Mangelnde IT-Compliance: Wann der „Ölboom“ mit Daten schnell vorüber sein kann

Karsten Krupna Datensicherheit, IT-Recht 0 Kommentare

Die digitale Datenverarbeitung ist ein wichtiger Motor für eine zukunftssichere Unternehmensentwicklung und Daten hierbei – wie es regelmäßig zu lesen ist – das neue (Motoren)Öl. Dabei spielt die Vernetzung und plattformübergreifende Zugriffsmöglichkeit auf sämtliche Datenarten eine zentrale Rolle. Fintechs haben hier z.B. Bankdaten, Hersteller von Gesundheits-Apps oder Wearables hingegen Gesundheitsdaten im Fokus. Werden die entsprechenden Datenschutzanforderungen berücksichtigt, kann ein derartiges Geschäftsmodell wirtschaftlich sehr lukrativ sein.

Problematisch ist es allerdings dann, wenn die „Öl-Pipeline“ ein „Leck“ hat oder – mit anderen Worten – Daten unbefugt an Dritte geraten. Die Gründe für einen Datenverlust sind mannigfaltig. Neben einem Datenklau durch Mitarbeiter, stellen insbesondere Cyberattacken eine zunehmende Gefahr dar. Bei einem Datenverlust steht allerdings nicht nur das Renommee des Unternehmens auf dem Spiel. Ein Verlust von Daten kann zudem Meldepflichten auslösen, bei deren Nichterfüllung hohe Geldbußen drohen.

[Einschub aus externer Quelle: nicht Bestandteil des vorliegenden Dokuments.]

-- ==== Sys2Proof/Machine/Dispatch.lean ====
section
/-! DEFINITION. Sys2Proof/Machine/Dispatch.lean: one arm for each command. -/
namespace Sys2Proof.Machine

/-- What a command does to everything but the queue. -/
def exec (i : Instr) (s : State) : Host.Outcome State Fault Refusal :=
  match i with
  | .porExit mv resetN heldUs tapUs trstN => Sys2Proof.Machine.execPorExit mv resetN heldUs tapUs trstN s
  | .supplyReset supply mv ns cut => Sys2Proof.Machine.execSupplyReset supply mv ns cut s
  | .supplyWarning supply mv ns => Sys2Proof.Machine.execSupplyWarning supply mv ns s
  | .resetNLow pin ns cut => Sys2Proof.Machine.execResetNLow pin ns cut s
  | .strapPhaseEnd r => Sys2Proof.Machine.execStrapPhaseEnd r s
  | .trustEnd w => Sys2Proof.Machine.execTrustEnd w s
  | .provNObserve mv vddIo => Sys2Proof.Machine.execProvNObserve mv vddIo s
  | .referencePresent ppm1 ppm2 aligned up down => Sys2Proof.Machine.execReferencePresent ppm1 ppm2 aligned up down s
  | .referenceDeadline ms => Sys2Proof.Machine.execReferenceDeadline ms s
  | .lockAttemptEnd a => Sys2Proof.Machine.execLockAttemptEnd a s
  | .lockLost c => Sys2Proof.Machine.execLockLost c s
  | .relock a => Sys2Proof.Machine.execRelock a s
  | .steppedRelock attempts gap cycles => Sys2Proof.Machine.execSteppedRelock attempts gap cycles s
  | .frameStrobe inputs => Sys2Proof.Machine.execFrameStrobe inputs s
  | .thermalReading celsius => Sys2Proof.Machine.execThermalReading celsius s
  | .vexcOvervoltage mv => Sys2Proof.Machine.execVexcOvervoltage mv s
  | .vexcReconnect mv ms => Sys2Proof.Machine.execVexcReconnect mv ms s
  | .trstNLow t pin ns => Sys2Proof.Machine.execTrstNLow t pin ns s
  | .tenantResetHold t => Sys2Proof.Machine.execTenantResetHold t s
  | .trstNHigh t pin ns => Sys2Proof.Machine.execTrstNHigh t pin ns s
  | .tenantResetRelease t => Sys2Proof.Machine.execTenantResetRelease t s
  | .startEdge before lowNs after highNs => Sys2Proof.Machine.execStartEdge before lowNs after highNs s
  | .benchRelease b => Sys2Proof.Machine.execBenchRelease b s
  | .benchPeriodEnd b => Sys2Proof.Machine.execBenchPeriodEnd b s
  | .planSwitch => Sys2Proof.Machine.execPlanSwitch s
  | .benchFence b => Sys2Proof.Machine.execBenchFence b s
  | .islandWedge island cut => Sys2Proof.Machine.execIslandWedge island cut s
  | .pitProgressWedge => Sys2Proof.Machine.execPitProgressWedge s
  | .nvWriterWedge us answers cut => Sys2Proof.Machine.execNvWriterWedge us answers cut s
  | .nop b f => Sys2Proof.Machine.execNop b f s
  | .mov b f => Sys2Proof.Machine.execMov b f s
  | .movi b f => Sys2Proof.Machine.execMovi b f s
  | .add b f => Sys2Proof.Machine.execAdd b f s
  | .sub b f => Sys2Proof.Machine.execSub b f s
  | .neg b f => Sys2Proof.Machine.execNeg b f s
  | .abs b f => Sys2Proof.Machine.execAbs b f s
  | .min b f => Sys2Proof.Machine.execMin b f s
  | .max b f => Sys2Proof.Machine.execMax b f s
  | .and b f => Sys2Proof.Machine.execAnd b f s
  | .ior b f => Sys2Proof.Machine.execIor b f s
  | .xor b f => Sys2Proof.Machine.execXor b f s
  | .shl b f => Sys2Proof.Machine.execShl b f s
  | .shra b f => Sys2Proof.Machine.execShra b f s
  | .shrl b f => Sys2Proof.Machine.execShrl b f s
  | .mul b f => Sys2Proof.Machine.execMul b f s
  | .mulc b f => Sys2Proof.Machine.execMulc b f s
  | .mac b f => Sys2Proof.Machine.execMac b f s
  | .macc b f => Sys2Proof.Machine.execMacc b f s
  | .msu b f => Sys2Proof.Machine.execMsu b f s
  | .msuc b f => Sys2Proof.Machine.execMsuc b f s
  | .aclr b f => Sys2Proof.Machine.execAclr b f s
  | .ald b f => Sys2Proof.Machine.execAld b f s
  | .ast b f => Sys2Proof.Machine.execAst b f s
  | .cmp b f => Sys2Proof.Machine.execCmp b f s
  | .sel b f => Sys2Proof.Machine.execSel b f s
  | .clamp b f => Sys2Proof.Machine.execClamp b f s
  | .drd b f ecc => Sys2Proof.Machine.execDrd b f ecc s
  | .drdf b f ecc0 ecc1 => Sys2Proof.Machine.execDrdf b f ecc0 ecc1 s
  | .dwr b f => Sys2Proof.Machine.execDwr b f s
  | .dwra b f => Sys2Proof.Machine.execDwra b f s
  | .crd b f => Sys2Proof.Machine.execCrd b f s
  | .lut b f => Sys2Proof.Machine.execLut b f s
  | .log2 b f => Sys2Proof.Machine.execLog2 b f s
  | .exp2 b f => Sys2Proof.Machine.execExp2 b f s
  | .rsq b f => Sys2Proof.Machine.execRsq b f s
  | .envf b f => Sys2Proof.Machine.execEnvf b f s
  | .pin b f => Sys2Proof.Machine.execPin b f s
  | .pout b f => Sys2Proof.Machine.execPout b f s
  | .sin b f => Sys2Proof.Machine.execSin b f s
  | .pls b f => Sys2Proof.Machine.execPls b f s
  | .rin b f => Sys2Proof.Machine.execRin b f s
  | .rout b f => Sys2Proof.Machine.execRout b f s
  | .prd b f => Sys2Proof.Machine.execPrd b f s
  | .pget b f => Sys2Proof.Machine.execPget b f s
  | .pwr b f => Sys2Proof.Machine.execPwr b f s
  | .prio b f => Sys2Proof.Machine.execPrio b f s
  | .postStep b f => Sys2Proof.Machine.execPostStep b f s
  | .withdrawStep b f => Sys2Proof.Machine.execWithdrawStep b f s
  | .queryStep b f => Sys2Proof.Machine.execQueryStep b f s
  | .takeStep b f => Sys2Proof.Machine.execTakeStep b f s
  | .ackn b f => Sys2Proof.Machine.execAckn b f s
  | .rslt b f => Sys2Proof.Machine.execRslt b f s
  | .evt b f => Sys2Proof.Machine.execEvt b f s
  | .wit b f => Sys2Proof.Machine.execWit b f s
  | .commitStep b f => Sys2Proof.Machine.execCommitStep b f s
  | .rwr b f => Sys2Proof.Machine.execRwr b f s
  | .tod b f => Sys2Proof.Machine.execTod b f s
  | .fcnt b f => Sys2Proof.Machine.execFcnt b f s
  | .stat b f => Sys2Proof.Machine.execStat b f s
  | .plan b f => Sys2Proof.Machine.execPlan b f s
  | .status x f => Sys2Proof.Machine.execStatus x f s
  | .load x f => Sys2Proof.Machine.execLoad x f s
  | .read x f => Sys2Proof.Machine.execRead x f s
  | .fetch x f => Sys2Proof.Machine.execFetch x f s
  | .write x f => Sys2Proof.Machine.execWrite x f s
  | .post x f => Sys2Proof.Machine.execPost x f s
  | .withdraw x f => Sys2Proof.Machine.execWithdraw x f s
  | .poll x f => Sys2Proof.Machine.execPoll x f s
  | .take x f seen => Sys2Proof.Machine.execTake x f seen s
  | .ack x f => Sys2Proof.Machine.execAck x f s
  | .commitStage x f => Sys2Proof.Machine.execCommitStage x f s
  | .commitGroup x f => Sys2Proof.Machine.execCommitGroup x f s
  | .result x f seen => Sys2Proof.Machine.execResult x f seen s
  | .events x f => Sys2Proof.Machine.execEvents x f s
  | .logHead x f => Sys2Proof.Machine.execLogHead x f s
  | .logEntries x f => Sys2Proof.Machine.execLogEntries x f s
  | .logExport x f => Sys2Proof.Machine.execLogExport x f s
  | .logAppend x f => Sys2Proof.Machine.execLogAppend x f s
  | .logCollect x f => Sys2Proof.Machine.execLogCollect x f s
  | .attestRequest x f => Sys2Proof.Machine.execAttestRequest x f s
  | .attestCollect x f => Sys2Proof.Machine.execAttestCollect x f s
  | .timeRead x f => Sys2Proof.Machine.execTimeRead x f s
  | .timeMark x f => Sys2Proof.Machine.execTimeMark x f s
  | .go x f => Sys2Proof.Machine.execGo x f s
  | .provisionIdentify x f => Sys2Proof.Machine.execProvisionIdentify x f s
  | .provisionSlot x f => Sys2Proof.Machine.execProvisionSlot x f s
  | .provisionFloor x f => Sys2Proof.Machine.execProvisionFloor x f s
  | .lock x f => Sys2Proof.Machine.execLock x f s
  | .selftest x f => Sys2Proof.Machine.execSelftest x f s
  | .pitAccess slot ecc => Sys2Proof.Machine.execPitAccess slot ecc s
  | .weighbridgeServiceStart bad => Sys2Proof.Machine.execWeighbridgeServiceStart bad s
  | .weighbridgeRequestDone selftest us => Sys2Proof.Machine.execWeighbridgeRequestDone selftest us s
  | .logCommit => Sys2Proof.Machine.execLogCommit s
  | .budgetSecondEnd => Sys2Proof.Machine.execBudgetSecondEnd s
  | .verifyStart => Sys2Proof.Machine.execVerifyStart s
  | .verifyEnd => Sys2Proof.Machine.execVerifyEnd s
  | .holdStrobe => Sys2Proof.Machine.execHoldStrobe s
  | .activationStrobe terminals => Sys2Proof.Machine.execActivationStrobe terminals s
  | .stagingTimeout => Sys2Proof.Machine.execStagingTimeout s
  | .noticeVisible channel => Sys2Proof.Machine.execNoticeVisible channel s
  | .ackVisible channel => Sys2Proof.Machine.execAckVisible channel s
  | .mbxTimeout channel => Sys2Proof.Machine.execMbxTimeout channel s
  | .commitFlip t => Sys2Proof.Machine.execCommitFlip t s
  | .commitDone t => Sys2Proof.Machine.execCommitDone t s
  | .masterPortStart p => Sys2Proof.Machine.execMasterPortStart p s
  | .followerFrameComplete p bits samples cycle => Sys2Proof.Machine.execFollowerFrameComplete p bits samples cycle s
  | .followerCapture p => Sys2Proof.Machine.execFollowerCapture p s
  | .followerOutputLoad p cycle => Sys2Proof.Machine.execFollowerOutputLoad p cycle s
  | .limiterTrip ch ua1 ua2 mv => Sys2Proof.Machine.execLimiterTrip ch ua1 ua2 mv s
  | .meterWindowEnd ch nj mv ua => Sys2Proof.Machine.execMeterWindowEnd ch nj mv ua s
  | .tripRetry ch ms => Sys2Proof.Machine.execTripRetry ch ms s
  | .excOff mv us => Sys2Proof.Machine.execExcOff mv us s
  | .excRestore mvLow mvHigh ms => Sys2Proof.Machine.execExcRestore mvLow mvHigh ms s
  | .diagDeclare ch mv ua ms => Sys2Proof.Machine.execDiagDeclare ch mv ua ms s
  | .diagClear ch mv ua ms => Sys2Proof.Machine.execDiagClear ch mv ua ms s
  | .settleComplete ch => Sys2Proof.Machine.execSettleComplete ch s
  | .pulseEdgeQualify ch mv ts persistNs window => Sys2Proof.Machine.execPulseEdgeQualify ch mv ts persistNs window s
  | .pulseFaultDeclare ch reason measure mv => Sys2Proof.Machine.execPulseFaultDeclare ch reason measure mv s
  | .pulseFaultClear ch mv ms => Sys2Proof.Machine.execPulseFaultClear ch mv ms s
  | .senseDiagHeld => Sys2Proof.Machine.execSenseDiagHeld s
  | .laneDown l silentChars errors => Sys2Proof.Machine.execLaneDown l silentChars errors s
  | .laneUp l laps idleChars => Sys2Proof.Machine.execLaneUp l laps idleChars s
  | .homeVisit l chars strobeErrorNs => Sys2Proof.Machine.execHomeVisit l chars strobeErrorNs s
  | .ringLockGain => Sys2Proof.Machine.execRingLockGain s
  | .ringLoss cause => Sys2Proof.Machine.execRingLoss cause s
  | .phaseStep cycles => Sys2Proof.Machine.execPhaseStep cycles s
  | .rollcallStart idleSeen ms => Sys2Proof.Machine.execRollcallStart idleSeen ms s
  | .collectionLap table rotationNs foreign => Sys2Proof.Machine.execCollectionLap table rotationNs foreign s
  | .assignmentLap table => Sys2Proof.Machine.execAssignmentLap table s
  | .fold x y rotationNs idleBeyond => Sys2Proof.Machine.execFold x y rotationNs idleBeyond s
  | .todMarkApply => Sys2Proof.Machine.execTodMarkApply s
  | .tapReset byPin => Sys2Proof.Machine.execTapReset byPin s
  | .extest shiftIn pins => Sys2Proof.Machine.execExtest shiftIn pins s
  | .samplePreload shiftIn pins => Sys2Proof.Machine.execSamplePreload shiftIn pins s
  | .idcode => Sys2Proof.Machine.execIdcode s
  | .tapClamp tdi => Sys2Proof.Machine.execTapClamp tdi s
  | .highz tdi => Sys2Proof.Machine.execHighz tdi s
  | .benchDbg shiftIn => Sys2Proof.Machine.execBenchDbg shiftIn s
  | .bypass code tdi => Sys2Proof.Machine.execBypass code tdi s
  | .stretchCycle b mv cycle => Sys2Proof.Machine.execStretchCycle b mv cycle s
  | .faultNPattern => Sys2Proof.Machine.execFaultNPattern s
  | .outcomeFinal x => Sys2Proof.Machine.execOutcomeFinal x s

end Sys2Proof.Machine
end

I. Bußgelder bei einem Verstoß gegen datenschutzrechtliche Meldepflichten

Nach dem bisher geltenden Bundesdatenschutzgesetz (BDSG) können Verstöße gegen Benachrichtigungspflichten mit Bußgeldern in Höhe von bis zu EUR 300.000,00 pro Fall geahndet werden. Die EU-Datenschutzgrundverordnung (DSGVO), welche am 25. Mai 2018 in Kraft tritt, sieht bei einer Pflichtverletzung sogar Bußgelder in Höhe von bis zu EUR 10 Mio. oder 2 % des weltweit erzielten Jahresumsatzes des vorangegangenen Geschäftsjahres vor. Soweit noch nicht erfolgt, sollten Unternehmen daher dringend interne Verfahren etablieren, um die Erfüllung von Meldepflichten sicherstellen zu können. Andernfalls ist der „Ölboom“ schnell vorüber. Welche grundlegenden Voraussetzungen eine Meldepflicht nach dem BDSG auslösen und welche wesentlichen Änderungen die DSGVO hierzu enthält, werden nachfolgend dargestellt. Zum Abschluss des Beitrags folgen Handlungsempfehlungen zum Umgang mit Datenschutzverletzungen.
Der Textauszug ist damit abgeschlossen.